Nenek itu tersenyum. "Dengan satu syarat. Kamu harus tinggal di sini dan membantu Nenek selama
seminggu. Bagaimana?"
Bawang Putih berpikir sejenak. Jika dirinya tidak mau, ibu tirinya tentu akan marah lagi. "Baiklah,
Nek, aku mau."
2. Tinggallah Bawang Putih selama seminggu di gubuk si Nenek. Selama tinggal di sana, Bawang Putih
melakukan apa yang sudah dijanjikannya dengan rajin dan tanpa mengeluh sedikit pun.
Seminggu pun lewat. Akhirnya, Nenek itu memanggil Bawang Putih untuk mengembalikan baju ibu
tirinya. Bahkan, si Nenek memberikan Bawang Putih bonus sebuah labu. Ada dua labu yang
disodorkan untuk dipilih Bawang Putih, labu besar dan labu kecil. Bawang Putih mengambil labu
yang kecil. Si Nenek bertanya padanya, "Kenapa kamu mengambil labu yang kecil, Nak?"

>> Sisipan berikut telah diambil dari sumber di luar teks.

/-- A KV_APPEND with operation `n`. -/
def hasKvOp (n : Nat) (c : Cmd) : Bool := c.op == 0x21 && c.kvOp == n

/-- The link entries that a KV command acts on, `n` of them. -/
def Cmd.linkReads (c : Cmd) (n : Nat) : List (Nat × Nat) := [(c.linkAddr 0, 16 * n)]

/-- What an APPEND reads of memory: its link entries, and the frame that it may copy from (R218, R227). -/
def State.appendReads (s : State) (c : Cmd) : List (Nat × Nat) :=
  let l := s.linkAt (c.linkAddr 0)
  c.linkReads (pieces (if l.v then l.fill else 0) (c.f 0x10 11 0)).length ++
    (if l.v then [(s.pageFrame l.page, frameBytes (c.f 0x10 23 20) c.kvDim)] else [])

/-- KVP_FL_PUSH through request port `port`: an UNUSED page joins a list below its capacity; any other push is dropped (R232). -/
def State.kvPush (s : State) (port p l frame page : Nat) : State :=
  if s.pageState page = 0 ∧ s.getF (Reg.KVP_FL_POP_POP p l) < s.getF (Reg.KVP_FL_CAP_CAP p l) then
    let entry := 2 ^ 62 + p * 2 ^ 58 + l * 2 ^ 56 + frame * 2 ^ 14
    ((s.writeNat (s.ptEntry page) 8 entry).kvStackPush p l page port).putF (Reg.KVP_FL_POP_POP p l)
      (s.getF (Reg.KVP_FL_POP_POP p l) + 1)
  else s.satInc (Reg.KVP_CNT_DROPS p)

/-- A write of KVP_FL_PUSH of list `l` of partition `p` by `req`. -/
def State.wrFlPush (s : State) (req : Requester) (p l v : Nat) : State := s.kvPush (kvPortOf req) p l (bits v 53 20) (bits v 19 0)

/-! ## Commands -/

/-- ATTN_BLOCK (R200). -/
def execAttnBlock (tile entry : Nat) (upset : Upset) (ecc : List EccError) (s : State) : Host.Outcome State Fault Refusal :=
  whenLive (fun s => s.executeFar tile entry (hasOp 0x20) ecc (fun u c => u.attnReads tile c)
    (fun u x c => (u.runAttn (u.ctx x).part tile c upset, u))) s

/-- KV_APPEND with OP APPEND (R218). -/
def execKvAppend (tile entry : Nat) (ecc : List EccError) (s : State) : Host.Outcome State Fault Refusal :=
  whenLive (fun s => s.executeFar tile entry (hasKvOp 0) ecc (fun u c => u.appendReads c)
    (fun u x c => u.runAppend (u.ctx x).part tile c)) s

/-- KV_APPEND with OP SHARE (R219). -/
def execKvShare (tile entry : Nat) (ecc : List EccError) (s : State) : Host.Outcome State Fault Refusal :=
  whenLive (fun s => s.executeFar tile entry (hasKvOp 1) ecc (fun _ c => c.linkReads 1)
    (fun u x c => u.runShare (u.ctx x).part tile c)) s

/-- KV_APPEND with OP RELEASE (R220). -/
def execKvRelease (tile entry : Nat) (ecc : List EccError) (s : State) : Host.Outcome State Fault Refusal :=
  whenLive (fun s => s.executeFar tile entry (hasKvOp 2) ecc (fun _ c => c.linkReads (c.f 0x10 11 0))
    (fun u x c => u.runRelease (u.ctx x).part tile c)) s

/-- KVP_FL_PUSH: one 8-byte write (R232, R235). -/
def execKvpFlPush (req : Requester) (part tier frame page : Nat) (s : State) : Host.Outcome State Fault Refusal :=
  let v := frame % 2 ^ 34 * 2 ^ 20 + page % 2 ^ 20
  whenLive (fun s => s.guard (decide (part < 8) && decide (tier < 3)) (fun s =>
    s.accessWide req (Reg.KVP_FL_PUSH part tier) v (fun t => t.wrFlPush req part tier v))) s

end Sys2Proof.Machine
end

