-- ==== Sys2Proof/Machine/Slots.lean ====
section
/-! DEFINITION. The periodic tile tests and the known-answer checks (R152, R530, R565–R571). -/

namespace Sys2Proof.Machine

/-- The two tiles of test pair `k` (R565). -/
def pairTiles (k : Nat) : List Nat := [k, k + 16]

/-- A SELFTEST that runs notes a slot or check that did not pass (R530). -/
def State.testFailed (s : State) : State := { s with test := { s.test with passed := false } }

/-- A test cycle starts: the phase written last takes effect, and a waiting SELFTEST takes the cycle (R530, R565). -/
def State.cycleStart (s : State) : State :=
  let s1 := { s with test := { s.test with phase := s.getF Reg.GRN_TST_CFG_TST_PHASE } }
  if s.test.selftest = 1 then { s1 with test := { s1.test with selftest := 2, passed := true } } else s1

/-- The power manager holds tile `t`'s target at 44 or above from now to the end of its slot (R566). -/
def State.prehold (s : State) (t : Nat) : State :=
  (s.setTile t { s.tile t with preHold := true }).setGoal t (max 44 (s.goal t))

/-- A slot starts on tile `t`: its running commands are killed, and their context leaves the tile; a tile neither fenced nor RUNNING
skips it (R152, R296, R567). -/
def State.slotStart (s : State) (t : Nat) : State :=
  if !s.fenced t && !s.isRunning (tilePage t) then
    ((s.setTile t { s.tile t with preHold := false }).satInc Reg.GRN_TST_CNT_SKIPS).testFailed
  else (s.setTile t { s.tile t with inSlot := true }).kill t 0 true true

/-- What a test result does to tile `t`'s verdict, or to a tile that is not fenced (R132, R133, R569). -/
def State.testVerdict (s : State) (t : Nat) (pass : Bool) : State :=
  if s.fenced t then
    if s.getF (Reg.TILE_FENCE_VERDICT t) = 1 then s.putF (Reg.TILE_FENCE_VERDICT t) (if pass then 3 else 2) else s
  else if pass then s
  else (s.fence t 3).raise (FS.TILE_TESTFAIL t)

/-- Tile `t`'s slot ends with a result (R566, R569). -/
def State.slotEnd (s : State) (t : Nat) (pass : Bool) : State :=
  if (s.tile t).inSlot then
    let s1 := s.setTile t { s.tile t with inSlot := false, preHold := false }
    let s2 := if pass then s1.wrapInc Reg.GRN_TST_CNT_PASSES else (s1.satInc Reg.GRN_TST_CNT_FAILS).testFailed
    s2.testVerdict t pass
  else s

/-- SELFTEST ends when pair 15's slot has ended (R530). -/
def State.selftestEnd (s : State) (k : Nat) : State :=
  if k = 15 ∧ s.test.selftest = 2 ∧ (pairTiles k).all (fun t => !(s.tile t).inSlot) then
    ({ s with test := { s.test with selftest := 0 } }).endOp (if s.test.passed then 0 else 3)
  else s

/-- The sources that a known-answer check may raise (R571). -/
def katSources : List Nat := [FS.IFE_KAT, FS.ING_KAT, FS.PUM_KAT, FS.ETH_KAT, FS.KVP_KAT, FS.STM_KAT, FS.TIER_KAT]

/-! ## Commands -/

/-- TEST_CYCLE_START (R565). -/
def execTestCycleStart (s : State) : Host.Outcome State Fault Refusal := whenLive (fun s => s.cycleStart) s

/-- TEST_SLOT_PREHOLD (R566). -/
def execTestSlotPrehold (pair : Nat) (s : State) : Host.Outcome State Fault Refusal :=
  whenLive (fun s => s.guard (decide (pair < 16)) (fun s => ((pairTiles pair).foldl (fun u t => u.prehold t) s).setIslands)) s

/-- TEST_SLOT_START (R152, R567). -/
def execTestSlotStart (pair : Nat) (s : State) : Host.Outcome State Fault Refusal :=
  whenLive (fun s => s.guard (decide (pair < 16)) (fun s => (pairTiles pair).foldl (fun u t => u.slotStart t) s)) s

/-- TEST_SLOT_END (R566, R569). -/
def execTestSlotEnd (pair : Nat) (passA passB : Bool) (s : State) : Host.Outcome State Fault Refusal :=
  whenLive (fun s => s.guard (decide (pair < 16)) (fun s =>
    ((s.slotEnd pair passA).slotEnd (pair + 16) passB).selftestEnd pair)) s

/-- TEST_SLOT_TIMEOUT: a sequence not finished after 40 µs counts as failing (R567). -/
def execTestSlotTimeout (pair tile : Nat) (s : State) : Host.Outcome State Fault Refusal :=
  whenLive (fun s => s.guard (decide (pair < 16) && (pairTiles pair).contains tile) (fun s =>
    (s.slotEnd tile false).selftestEnd pair)) s

/-- KNOWN_ANSWER_CHECK (R571). -/
def execKnownAnswerCheck (source : Nat) (good : Bool) (s : State) : Host.Outcome State Fault Refusal :=
  whenLive (fun s => s.guard (katSources.contains source && !good) (fun s => (s.raise source).testFailed)) s

end Sys2Proof.Machine
end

"Tangan-tanganku kecil dan tenagaku hanya kuat mengangkat labu yang kecil. Jadi, aku memilih labu
kecil."
Si Nenek pun tersenyum. Bawang Putih pulang dengan riang gembira. Sesampainya di rumah, setelah
memberikan baju kepada ibu tirinya, Bawang Putih membelah labu kecil miliknya. Tak disangka
ternyata isinya emas-berlian yang sangat banyak. Bawang Merah yang mengintip tak jauh dari situ
segera memanggil ibunya. Melihat emas-berlian itu, ibu Bawang Merah segera merebutnya dari
tangan Bawang Putih. Kemudian bertanya, "Dari mana kau mendapatkan ini semua?"

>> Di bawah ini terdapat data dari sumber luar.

/-- Job `i` runs: the remaining checks, then its unit's work (R395, R396). -/
def State.runJob (s : State) (i t : Nat) (work : State → PumJob → PumBuilt → PumJob × State) : State :=
  match s.jobReady i t with
  | none => s
  | some j =>
    let e := s.jobRunError j
    match e, s.builtOf j with
    | 0, some b =>
      let (k, s1) := work s j b
      s1.setJobs (s1.pum.jobs.set i { k with ran := true })
    | _, _ => (s.setJobs (s.pum.jobs.eraseIdx i)).refuseJob j.ring e

/-- Job `i` has completed (R396); the boxes of a decode are those of the most recent one (R392). A stop abandons it (R409). -/
def State.completeJob (s : State) (i : Nat) : State :=
  match s.pum.jobs[i]? with
  | some j =>
    if j.ran && j.due.isNone && s.isRunning 0x400 then
      let s1 := s.setJobs (s.pum.jobs.eraseIdx i)
      let s2 := if j.type = 3 then { s1 with pum := { s1.pum with boxes := j.boxes } } else s1
      (s2.signal pumicePort (j.bits 0 13 0) 1).signal pumicePort (s2.getF (Reg.PUM_J_OBJ_TAKE_OBJ j.ring)) 1
    else s
  | none => s

/-- A row of a table of 16-byte keys: x, y, z, LEVEL; none for a hole. -/
def State.siteAt (s : State) (a : Nat) : Option (Nat × Nat × Nat × Nat) :=
  let w := s.fetch a 16
  if bit (leField w 12 4) 31 then some (leField w 0 4, leField w 4 4, leField w 8 4, bits (leField w 12 4) 30 26) else none

/-- The site of a row of a layer: none for a hole. -/
def State.layerSite (s : State) (f : Nat) (x : PumLayer) (row : Nat) : Option (Nat × Nat × Nat × Nat) :=
  if row < x.written then s.siteAt (s.keysBase x.layer f + 16 * row) else none

/-! ## Neighbour search (R397, R398) -/

/-- Query `q`'s position, three FP32 values; none for a hole row (R397). -/
def State.queryPoint (s : State) (j : PumJob) (b : PumBuilt) (q : Nat) : Option (List Num) :=
  if bit (j.word 0x10) 30 then some ((wordsOf (s.fetch (j.addr 0x18 + 16 * q) 12) 0 3).map f32)
  else match b.layer? (j.bits 0x10 3 0) with
    | none => none
    | some x => (s.layerSite b.number x q).map (fun c =>
      [s.cellCentre 0 c.1 x.step, s.cellCentre 1 c.2.1 x.step, s.cellCentre 2 c.2.2.1 x.step])

/-- The results of a query: squared distances and rows, ascending, at most K (R397). -/
def State.neighbours (s : State) (j : PumJob) (b : PumBuilt) (p : List Num) : List (Nat × Nat) :=
  let rows := ((b.layer? 0).map (fun x => x.rows)).getD 0
  let r := f32 (j.word 0x14)
  let limit := if bit (j.word 0x10) 31 then 0x7F800000 else toF32 (fMul r r).1
  let near (i : Nat) : Option (Nat × Nat) :=
    let d := toF32 (distance2 (wordsOf (s.fetch (s.voxBase b.number + 2 ^ 24 + 16 * i) 12) 0 3) p)
    if d ≤ limit then some (d, i) else none
  (sortBy (fun a c => sooner [a.1, a.2] [c.1, c.2]) ((List.range rows).filterMap near)).take (j.bits 0x10 22 16)

/-- A query's row of results with its past-the-end entries, padded to `row` bytes; what the padding holds is open (R397). -/
def queryRowBytes (l : List Nat) (k pad row : Nat) (at_ : List Nat) : List Byte :=
  (l ++ List.replicate (k - l.length) pad).flatMap (leBytes 4) ++ gapBytes at_ (row - 4 * k)

/-- The QUERY unit's work. -/
def State.runQuery (s : State) (j : PumJob) (b : PumBuilt) : PumJob × State :=
  let k := j.bits 0x10 22 16
  let row := j.queryRow
  (j, (List.range (j.queries b)).foldl (fun u q =>
    let l := match s.queryPoint j b q with | some p => s.neighbours j b p | none => []
    let u1 := u.put pumicePort (u.jobPart j.ring) (j.addr 0x28 + row * q) (queryRowBytes (l.map (fun e => e.2)) k 0xFFFFFFFF row [u.freeCtr, q, 0])
    if j.addr 0x30 = 0 then u1
    else u1.put pumicePort (u1.jobPart j.ring) (j.addr 0x30 + row * q) (queryRowBytes (l.map (fun e => e.1)) k 0x7F800000 row [u.freeCtr, q, 1])) (s.inUnit j b))

/-! ## Rulebooks (R399–R402) -/

/-- Offset number `k` of R399. -/
def kernelOffset (ks k : Nat) : Int × Int × Int :=
  if ks = 2 then (k % 2, k / 2 % 2, k / 4)
  else
    let r : Int := (ks - 1) / 2
    (k % ks - r, k / ks % ks - r, k / (ks * ks) - r)

/-- A coordinate triple. -/
abbrev Coord := Int × Int × Int

/-- The coordinates of a site. -/
def coordOf (c : Nat × Nat × Nat × Nat) : Coord := (c.1, c.2.1, c.2.2.1)

/-- The input that feeds output `o` through offset `d`, if it is an integer vector (R399). -/
def inputOf (conv : Nat) (o d : Coord) : Option Coord :=
  match conv with
  | 2 => some (2 * o.1 + d.1, 2 * o.2.1 + d.2.1, 2 * o.2.2 + d.2.2)
  | 3 =>
    let x := o.1 - d.1
    let y := o.2.1 - d.2.1
    let z := o.2.2 - d.2.2
    if x % 2 = 0 ∧ y % 2 = 0 ∧ z % 2 = 0 then some (x / 2, y / 2, z / 2) else none
  | _ => some (o.1 + d.1, o.2.1 + d.2.1, o.2.2 + d.2.2)

/-- The output that input `i` makes through offset `d`: REGULAR and DOWN (R399). -/
def outputOf (conv : Nat) (i d : Coord) : Option Coord :=
  let x := i.1 - d.1
  let y := i.2.1 - d.2.1
  let z := i.2.2 - d.2.2
  if conv = 2 then (if x % 2 = 0 ∧ y % 2 = 0 ∧ z % 2 = 0 then some (x / 2, y / 2, z / 2) else none) else some (x, y, z)

/-- The row of a layer's sites at coordinates `c`: a leaf before a level-1 voxel (R399). -/
def lookupRow (sites : List (Nat × Nat × Nat × Nat × Nat)) (c : Coord) : Option Nat :=
  let hits := sites.filter (fun e => coordOf e.2 == c)
  match hits.find? (fun e => e.2.2.2.2 == 0) with
  | some e => some e.1
  | none => hits.head?.map (fun e => e.1)

/-- Site generation so far (R400). -/
structure SiteGen where
  sites : List Coord := []
  truncated : Nat := 0
  cut : Bool := false
  spilled : Bool := false
deriving DecidableEq, Repr

/-- The place of a spilled site in the frame's overflow table: a free slot of its probes, or the one that an earlier run of the job gave
the same site of the same layer (R386, R391, R400). -/
def State.spillPlace (s : State) (j : PumJob) (f x y z : Nat) : Option Nat :=
  (probes (s.ovfBase f) (s.getF Reg.PUM_OVF_LOG2_LOG2) 32 x y z 0).find? (fun a =>
    s.readNat (a + 12) 4 = 0 || (s.readNat a 4 = x && s.readNat (a + 4) 4 = y && s.readNat (a + 8) 4 = z &&
      s.readNat (a + 12) 4 = keyWord 0 && s.readNat (a + 20) 4 = j.outLayer && s.readNat (a + 24) 8 = 0))

/-- A site of OUT_LAYER is generated, unless it exists (R400). -/
def State.generate (s : State) (j : PumJob) (f : Nat) (g : SiteGen) (c : Coord) : SiteGen × State :=
  let l := j.outLayer
  let base := s.getF (Reg.PUM_L_HASH_BASE l) * 64 + s.bank f
  let x := c.1.toNat
  let y := c.2.1.toNat
  let z := c.2.2.toNat
  if c.1 < 0 ∨ c.2.1 < 0 ∨ c.2.2 < 0 ∨ g.sites.contains c then (g, s)
  else if j.word 0x28 ≤ g.sites.length then ({ g with truncated := g.truncated + 1 }, s)
  else
    let lg := s.getF (Reg.PUM_L_CFG_HASH_LOG2 l)
    match (probes base lg 16 x y z 0).find? (fun a => !bit (s.readNat (a + 12) 4) 31) with
    | some a =>
      ({ g with sites := g.sites ++ [c] }, s.jobPut j a (leBytes 4 x ++ leBytes 4 y ++ leBytes 4 z ++ leBytes 4 (2 ^ 31 + g.sites.length)))
    | none => match s.spillPlace j f x y z with
      | some a =>
        ({ g with sites := g.sites ++ [c], spilled := true },
          s.jobPut j a (leBytes 4 x ++ leBytes 4 y ++ leBytes 4 z ++ leBytes 4 (keyWord 0) ++ leBytes 4 g.sites.length ++ leBytes 4 l ++
            List.replicate 8 0))
      | none => ({ g with truncated := g.truncated + 1 }, s)

/-- The sites that one input row generates (R399, R400). -/
def State.generateRow (s : State) (j : PumJob) (f : Nat) (g : SiteGen) (i : Coord) : SiteGen × State :=
  let ks := j.ks
  let cut := g.cut || decide (9 * j.word 0x28 ≤ 10 * g.sites.length)
  let g1 := { g with cut := cut }
  if cut then s.generate j f g1 (if j.conv = 2 then (i.1 / 2, i.2.1 / 2, i.2.2 / 2) else i)
  else (List.range (ks * ks * ks)).foldl (fun (a : SiteGen × State) k =>
    match outputOf j.conv i (kernelOffset ks k) with
    | some o => a.2.generate j f a.1 o
    | none => a) (g1, s)

/-- One chunk of a rulebook: its sites with their LEVEL, and its distinct input rows. -/
structure RuleChunk where
  sites : List (Nat × Nat × Nat × Nat)
  ins : List Nat
deriving DecidableEq, Repr

/-- The input rows of an output site, by offset (R399). -/
def feeds (conv ks : Nat) (sites : List (Nat × Nat × Nat × Nat × Nat)) (c : Coord) : List (Option Nat) :=
  (List.range (ks * ks * ks)).map (fun k =>
    match inputOf conv c (kernelOffset ks k) with
    | some i => lookupRow sites i
    | none => none)

/-- Sites are cut into chunks, in order (R401): the chunks so far, newest first, and the sites truncated. A site that needs
more than IN_MAX rows by itself is truncated. -/
def cutChunks (outMax inMax chunkMax : Nat) (rows : Nat × Nat × Nat × Nat → List Nat) :
    List (Nat × Nat × Nat × Nat) → List RuleChunk → Nat → List RuleChunk × Nat
  | [], acc, t => (acc, t)
  | c :: l, acc, t =>
    let r := (rows c).eraseDups
    if inMax < r.length then cutChunks outMax inMax chunkMax rows l acc (t + 1)
    else match acc with
      | h :: rest =>
        let ins := (h.ins ++ r).eraseDups
        if h.sites.length < outMax ∧ ins.length ≤ inMax then
          cutChunks outMax inMax chunkMax rows l ({ sites := h.sites ++ [c], ins := ins } :: rest) t
        else if acc.length < chunkMax then cutChunks outMax inMax chunkMax rows l ({ sites := [c], ins := r } :: acc) t
        else (acc, t + (l.length + 1))
      | [] => cutChunks outMax inMax chunkMax rows l [{ sites := [c], ins := r }] t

Bawang Putih menceritakannya dengan jujur tanpa kurang satu detail pun. Ibu Bawang Merah
kemudian punya ide. Dia memerintahkan Bawang Merah untuk melakukan hal serupa Bawang Putih.

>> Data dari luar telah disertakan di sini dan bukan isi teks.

/-- A candidate is feasible (R429). -/
def State.feasible (s : State) (c : PlanCand) : Bool :=
  s.withinLimits c.knots && !s.collides s.flt.snap s.flt.t0 c.knots (s.getF Reg.FLT_CFG_SUB_OPT) false

/-- The candidates as the lanes leave them at Φ 850, and whether one is unfinished: a candidate has all its iterations, or stands where it
was, and then the later ones of its lane, candidate number mod 16, have none (R430). `stopped` lists lanes that have not finished. -/
def State.lanes (s : State) (stopped : List Nat) : List Nat → List PlanCand × Bool × State
  | [] => ([], !stopped.isEmpty, s)
  | c :: l =>
    let most := s.getF Reg.FLT_CFG_ITER_MAX
    let lane := c % 16
    let (v, s1) := s.free 6
    let k := if stopped.contains lane then 0 else v % (most + 1)
    let (r, cut, s2) := s1.lanes (if k < most then lane :: stopped else stopped) l
    (s.candidate c k :: r, cut, s2)

/-- The checker tests against the newest published snapshot: the record names it (R52, R433). -/
def State.checkUses (s : State) : State := { s with flt := { s.flt with checked := s.slt.published.map (fun x => x.id) } }

/-- Feasible candidates by cost, ties to the lower number (R433). -/
def rankCands (l : List PlanCand) : List PlanCand :=
  sortBy (fun a b =>
    let x := f32 a.cost
    let y := f32 b.cost
    (x.leq y && !y.leq x) || (x.leq y && decide (a.number < b.number))) l

/-- The checker's visits from Φ 850 to Φ 880: eight a hub cycle (R432, R433). -/
def checkBudget : Nat := 8 * 30000

/-- The checker tests ranked candidates in order: `v` lists the visits each test takes (R433). -/
def State.testRanked (s : State) (left : Nat) : List PlanCand → List Nat → State
  | [], _ => s
  | _ :: _, [] => { s with flt := { s.flt with testing := true } }
  | c :: l, v :: vs =>
    let budget := s.getF Reg.FLT_CHK_CHK_BUDGET
    let n := min v budget
    if left < n then { s with flt := { s.flt with testing := true } }
    else if v ≤ budget && s.checkPasses s.flt.t0 c.knots then { s with flt := { s.flt with plan := some (c.knots, c.number) } }
    else (s.satInc Reg.FLT_CNT0_CHK_FAIL).testRanked (left - n) l vs

/-- Φ 400: Flint takes the newest snapshot, s0 and its candidates (R425, R430, R440). -/
def State.flintOptimise (s : State) : State :=
  if !s.flintWorks then s
  else
    let t0 := s.qtz.nextTick % 2 ^ 32
    let (s0, reinit) := s.initialState t0
    ({ s with flt := { s.flt with started := true, s0 := s0, t0 := t0, snap := s.slt.published } }).putF Reg.FLT_STAT_REINIT (b2n reinit)

/-- Φ 850: the lanes stop; feasible candidates are ranked and tested (R430, R433). -/
def State.optimiserStop (s : State) (visits : List Nat) : State :=
  if !(s.flintWorks && s.flt.started && s.flt.before) || s.flt.grace then s
  else
    let (l, cut, s2) := s.lanes [] (List.range (s.flt.seeds.length + 1))
    let s3 := (if cut then s2.satInc Reg.FLT_CNT0_CUTOFFS else s2).putF Reg.FLT_STAT_CUTOFF (b2n cut)
    s3.checkUses.testRanked checkBudget ((rankCands (l.filter s3.feasible)).take (s.getF Reg.FLT_CFG_RANK_N)) visits

/-! ## Fallback (R434) -/

/-- The previous frame's plan from T0, if it covers at least REUSE_MIN. -/
def State.reusable (s : State) : Option (List Nat) :=
  match s.flt.handed with
  | some p =>
    let left : Int := 127 * knotNs - timeTo p.t0 s.flt.t0
    let want := ((s.fltP 13).mul (.ofInt 1000000000)).1
    if epochsFrom p.frame s.frameNo = 1 ∧ want.leq (.ofInt left) = true then some (p.from_ s.flt.t0) else none
  | none => none

/-- Φ 880: a running test is abandoned as a fail; without a plan, the checker tests the previous plan (R433, R434). That test
may run out of its visits or of its time, which spec/ leaves to the number of visits it takes. -/
def State.checkStop (s : State) : State :=
  if !(s.flintWorks && s.flt.started && s.flt.before) || s.flt.grace then s
  else
    let s1 := if s.flt.testing then ({ s with flt := { s.flt with testing := false } }).satInc Reg.FLT_CNT0_CHK_FAIL else s
    if s1.flt.plan.isSome then s1
    else
      let s2 := { s1 with flt := { s1.flt with noPlan := true } }
      match s2.reusable with
      | some w =>
        let (b, s3) := s2.checkUses.free 1
        if s3.checkPasses s3.flt.t0 w && b == 1 then { s3 with flt := { s3.flt with plan := some (w, 0xFE) } }
        else { s3 with flt := { s3.flt with reuse := true } }
      | none => s2

/-- The lease of the previous frame, read from T0 (R434, R439). -/
def State.leasePlan (s : State) : Option (List Nat × Nat) :=
  match s.flt.lease with
  | some l => if epochsFrom l.traj.frame s.frameNo = 1 then some (l.traj.from_ s.flt.t0, 0xFF) else none
  | none => none

/-- Φ 895: without a plan, the previous frame's lease is the plan (R434). -/
def State.reuseStop (s : State) : State :=
  if !(s.flintWorks && s.flt.started && s.flt.before) || s.flt.grace then s
  else if s.flt.plan.isSome then s
  else { s with flt := { s.flt with reuse := false, noPlan := true, plan := s.leasePlan } }

/-- Φ 900: the plan goes to Garnet (R434, R435, R439). -/
def State.handOver (s : State) : State :=
  let plan := if s.flt.grace then s.leasePlan else s.flt.plan
  match s.flintWorks && s.flt.started && s.flt.before && !s.flt.handedNow, plan with
  | true, some (w, winner) =>
    let n := s.frameNo
    let x : Traj := { frame := n, t0 := s.flt.t0, knots := w }
    let s1 := { s with flt := { s.flt with handed := some x, handedNow := true }, gnt := { s.gnt with next := some x } }
    let s2 := (((s1.putF Reg.FLT_STAT_PLAN_REUSED (b2n (winner == 0xFE))).putF Reg.FLT_STAT_MRT_SELECTED (b2n (winner == 0xFF))).putF
      Reg.FLT_STAT_WINNER winner).putF Reg.FLT_FRAME_FRAME n
    let s3 := if s.flt.noPlan && !s.flt.grace then
        ((s2.satInc Reg.FLT_CNT0_NOPLAN).irq 0x480 1).raise FS.FLT_NOPLAN
      else s2
    s3.kick 2
  | _, _ => s

/-! ## The standby lease (R436–R438) -/

/-- Speed and acceleration of a minimal-risk option `t` seconds after s0: a ramps at J_MAX to −`d` and stays there, until standstill, where
it returns to 0; and whether it stands (R436). Exact. -/
def mrtMotion (v0 a0 jmax d t : Rat) : Rat × Rat × Bool :=
  let j := if a0 + d < 0 then -jmax else jmax
  let ramp := (a0 + d) / j
  let v := if t ≤ ramp then v0 + a0 * t - j * t * t / 2 else v0 + a0 * ramp - j * ramp * ramp / 2 - d * (t - ramp)
  let a := if t ≤ ramp then a0 - j * t else -d
  if v ≤ 0 then (0, 0, true) else (v, a, false)

/-- Option `k` of the minimal-risk trajectory: 128 knots from s0. Position, yaw and curvature along the reference path, with the lateral
ease of SHOULDER, are open (R436). -/
def State.mrtOption (s : State) (k : Nat) (s0 : List Nat) : List Nat :=
  let par := (List.range 16).map (fun i => s.getF (Reg.FLT_P_P i))
  let p (i : Nat) : Rat := ratOf (par.getD i 0)
  s0 ++ (List.range 127).flatMap (fun i =>
    let w := calcs Calc.mrt ([k, i + 1] ++ s0 ++ s.flt.path.flatten ++ par) 5
    let (v, a, stop) := mrtMotion (ratOf (s0.getD 3 0)) (ratOf (s0.getD 4 0)) (p 3) (if k = 3 then p 11 else p 10) (mkRat (i + 1 : Nat) 16)
    w.take 3 ++ [ratF32 v, ratF32 a] ++ w.drop 3 ++ [2 ^ 31 + b2n stop * 2 ^ 30])

/-- The reference path has a shoulder at every point from s0 to the stopping point (R436). -/
def State.hasShoulder (s : State) (s0 : List Nat) : Bool :=
  let r := calcs Calc.shoulderSpan (s0 ++ s.flt.path.flatten ++ [s.getF (Reg.FLT_P_P 10)]) 2
  !s.flt.path.isEmpty &&
    ((s.flt.path.drop (r.getD 0 0)).take (r.getD 1 0 + 1)).all (fun p => !(f32 (p.getD 6 0)).isZero)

Bawang Merah pun setuju. Dia pergi ke rumah Nenek itu dan tinggal selama seminggu. Namun, dasar
pemalas, Bawang Merah tidak melakukan semuanya dengan sungguh-sungguh. Pada akhir minggu,
Bawang Merah dipanggil oleh si Nenek yang hendak mengembalikan bajunya. Waktu si Nenek
hendak beranjak, Bawang Merah bertanya, "Mana labu untukku?"
Si Nenek bingung mendengar pertanyaan itu. Namun, akhirnya dia mengerti. Kemudian,
membawakan dua labu, kecil dan besar, kepada Bawang Merah. Tentu saja, Bawang Merah
mengambil labu yang besar. Si Nenek tersenyum dan bertanya pada Bawang Merah. "Kenapa kamu
memilih labu yang besar?"
"Yang besar tentu isinya banyak."
Lalu Bawang Merah pulang ke rumah. Ibunya yang sudah tidak sabar segera menyambut kedatangan
putrinya. Keduanya kemudian membelah labu besar pemberian si Nenek. Bukannya keluar emas-
berlian, yang keluar justru binatang-binatang berbisa seperti ular, kalajengking dan sebagainya yang
segera mematuk mereka berdua. Keduanya langsung meninggal di tempat.